▶ Directions for this task
Print exactly the lines below between the line holding "of them. -/" and the line holding "k * 2 ^ 40 + log2Bits", inclusive, and nothing more.
Segment Start: Task data
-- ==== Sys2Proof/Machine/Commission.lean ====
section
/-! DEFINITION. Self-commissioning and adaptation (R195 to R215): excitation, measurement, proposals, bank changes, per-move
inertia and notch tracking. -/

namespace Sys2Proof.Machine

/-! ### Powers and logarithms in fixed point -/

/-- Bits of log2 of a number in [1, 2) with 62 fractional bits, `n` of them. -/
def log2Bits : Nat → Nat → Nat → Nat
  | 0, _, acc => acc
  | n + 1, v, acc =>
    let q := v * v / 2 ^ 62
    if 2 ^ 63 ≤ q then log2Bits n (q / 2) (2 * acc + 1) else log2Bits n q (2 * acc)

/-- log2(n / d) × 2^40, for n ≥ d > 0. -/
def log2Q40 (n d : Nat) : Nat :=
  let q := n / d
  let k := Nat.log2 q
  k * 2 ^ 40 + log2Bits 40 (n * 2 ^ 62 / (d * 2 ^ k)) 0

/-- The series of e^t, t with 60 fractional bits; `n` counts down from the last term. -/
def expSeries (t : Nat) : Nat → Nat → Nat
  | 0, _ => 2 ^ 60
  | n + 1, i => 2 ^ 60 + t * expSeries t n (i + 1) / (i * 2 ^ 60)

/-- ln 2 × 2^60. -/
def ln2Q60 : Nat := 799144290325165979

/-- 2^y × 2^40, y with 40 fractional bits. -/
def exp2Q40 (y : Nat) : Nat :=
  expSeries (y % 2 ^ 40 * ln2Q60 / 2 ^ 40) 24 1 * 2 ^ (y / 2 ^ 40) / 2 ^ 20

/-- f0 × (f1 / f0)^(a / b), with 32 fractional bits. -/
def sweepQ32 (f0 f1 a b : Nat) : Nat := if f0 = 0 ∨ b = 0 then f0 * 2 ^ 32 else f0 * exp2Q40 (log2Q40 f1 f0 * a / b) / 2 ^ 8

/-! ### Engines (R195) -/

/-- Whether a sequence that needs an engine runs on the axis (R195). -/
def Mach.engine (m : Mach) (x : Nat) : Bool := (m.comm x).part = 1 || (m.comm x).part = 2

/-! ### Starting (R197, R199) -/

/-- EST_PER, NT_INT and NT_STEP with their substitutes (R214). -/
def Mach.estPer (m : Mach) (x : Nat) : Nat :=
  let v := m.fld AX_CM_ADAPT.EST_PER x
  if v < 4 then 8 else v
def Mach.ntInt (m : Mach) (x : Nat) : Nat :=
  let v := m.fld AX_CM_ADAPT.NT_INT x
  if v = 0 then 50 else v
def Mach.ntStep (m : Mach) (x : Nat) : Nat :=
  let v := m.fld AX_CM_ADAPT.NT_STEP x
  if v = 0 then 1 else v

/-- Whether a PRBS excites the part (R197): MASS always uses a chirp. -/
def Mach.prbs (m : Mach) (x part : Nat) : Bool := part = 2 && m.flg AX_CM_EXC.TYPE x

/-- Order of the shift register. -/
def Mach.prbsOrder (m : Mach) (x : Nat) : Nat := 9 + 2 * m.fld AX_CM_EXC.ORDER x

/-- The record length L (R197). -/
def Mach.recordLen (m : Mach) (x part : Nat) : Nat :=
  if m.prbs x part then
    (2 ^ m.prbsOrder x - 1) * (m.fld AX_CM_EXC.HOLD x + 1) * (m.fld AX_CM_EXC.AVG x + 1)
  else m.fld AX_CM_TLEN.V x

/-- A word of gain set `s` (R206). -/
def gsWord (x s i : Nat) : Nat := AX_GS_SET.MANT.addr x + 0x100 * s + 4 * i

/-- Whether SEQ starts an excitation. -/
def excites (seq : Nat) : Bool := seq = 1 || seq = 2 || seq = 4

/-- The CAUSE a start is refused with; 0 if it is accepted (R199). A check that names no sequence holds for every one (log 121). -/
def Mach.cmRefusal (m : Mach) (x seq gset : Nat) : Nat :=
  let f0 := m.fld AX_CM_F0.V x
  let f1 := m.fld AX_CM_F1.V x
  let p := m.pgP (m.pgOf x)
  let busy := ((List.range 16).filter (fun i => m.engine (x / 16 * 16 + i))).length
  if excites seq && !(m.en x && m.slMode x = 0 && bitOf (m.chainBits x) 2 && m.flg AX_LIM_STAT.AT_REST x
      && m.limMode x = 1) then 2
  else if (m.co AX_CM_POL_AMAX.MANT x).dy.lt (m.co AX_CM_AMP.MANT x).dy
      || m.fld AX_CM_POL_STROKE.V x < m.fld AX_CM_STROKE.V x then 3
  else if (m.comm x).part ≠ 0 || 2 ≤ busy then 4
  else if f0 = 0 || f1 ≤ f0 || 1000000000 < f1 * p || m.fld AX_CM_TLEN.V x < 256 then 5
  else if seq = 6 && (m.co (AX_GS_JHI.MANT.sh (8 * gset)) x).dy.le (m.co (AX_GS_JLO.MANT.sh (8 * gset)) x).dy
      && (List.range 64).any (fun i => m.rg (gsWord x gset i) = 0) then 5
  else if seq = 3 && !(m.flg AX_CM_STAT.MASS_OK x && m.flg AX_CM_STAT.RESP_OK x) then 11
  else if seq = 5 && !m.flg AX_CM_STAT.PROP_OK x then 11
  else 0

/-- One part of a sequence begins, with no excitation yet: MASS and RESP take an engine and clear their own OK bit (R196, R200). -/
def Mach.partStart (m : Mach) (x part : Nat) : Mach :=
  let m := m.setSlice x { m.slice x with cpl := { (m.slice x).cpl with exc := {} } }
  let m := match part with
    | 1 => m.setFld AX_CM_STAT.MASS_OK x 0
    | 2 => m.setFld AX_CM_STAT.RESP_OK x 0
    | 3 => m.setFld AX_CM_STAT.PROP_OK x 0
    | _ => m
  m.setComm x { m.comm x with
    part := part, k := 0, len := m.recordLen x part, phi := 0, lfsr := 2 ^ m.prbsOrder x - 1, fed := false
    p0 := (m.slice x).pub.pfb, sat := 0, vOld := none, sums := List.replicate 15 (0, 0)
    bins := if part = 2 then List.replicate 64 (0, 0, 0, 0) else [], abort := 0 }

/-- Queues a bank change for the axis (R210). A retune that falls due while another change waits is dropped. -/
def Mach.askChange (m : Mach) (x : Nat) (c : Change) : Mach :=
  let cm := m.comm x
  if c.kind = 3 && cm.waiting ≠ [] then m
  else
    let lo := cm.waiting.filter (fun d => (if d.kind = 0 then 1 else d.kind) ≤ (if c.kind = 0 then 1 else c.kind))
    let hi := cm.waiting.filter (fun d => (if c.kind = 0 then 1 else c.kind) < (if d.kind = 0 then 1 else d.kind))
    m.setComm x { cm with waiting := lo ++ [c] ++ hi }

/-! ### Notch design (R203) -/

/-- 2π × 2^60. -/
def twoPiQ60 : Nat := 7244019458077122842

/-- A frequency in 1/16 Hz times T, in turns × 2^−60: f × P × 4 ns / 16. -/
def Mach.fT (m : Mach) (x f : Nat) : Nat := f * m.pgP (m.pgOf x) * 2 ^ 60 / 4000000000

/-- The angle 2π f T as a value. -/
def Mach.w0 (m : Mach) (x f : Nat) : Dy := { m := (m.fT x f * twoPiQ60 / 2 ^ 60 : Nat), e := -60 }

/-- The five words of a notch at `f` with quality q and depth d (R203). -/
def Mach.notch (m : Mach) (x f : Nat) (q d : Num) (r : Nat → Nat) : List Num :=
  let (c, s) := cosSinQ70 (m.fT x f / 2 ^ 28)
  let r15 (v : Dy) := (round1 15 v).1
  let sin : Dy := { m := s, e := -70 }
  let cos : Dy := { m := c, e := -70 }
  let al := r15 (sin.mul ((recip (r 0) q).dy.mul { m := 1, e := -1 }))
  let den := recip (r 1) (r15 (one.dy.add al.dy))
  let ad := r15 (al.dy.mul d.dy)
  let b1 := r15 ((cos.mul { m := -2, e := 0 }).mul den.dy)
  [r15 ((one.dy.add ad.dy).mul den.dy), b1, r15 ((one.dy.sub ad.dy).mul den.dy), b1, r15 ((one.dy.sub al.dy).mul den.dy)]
Segment End: Task data
▶ Response to this task
/-- Bits of log2 of a number in [1, 2) with 62 fractional bits, `n` of them. -/
def log2Bits : Nat → Nat → Nat → Nat
  | 0, _, acc => acc
  | n + 1, v, acc =>
    let q := v * v / 2 ^ 62
    if 2 ^ 63 ≤ q then log2Bits n (q / 2) (2 * acc + 1) else log2Bits n q (2 * acc)

/-- log2(n / d) × 2^40, for n ≥ d > 0. -/
def log2Q40 (n d : Nat) : Nat :=
  let q := n / d
  let k := Nat.log2 q
  k * 2 ^ 40 + log2Bits 40 (n * 2 ^ 62 / (d * 2 ^ k)) 0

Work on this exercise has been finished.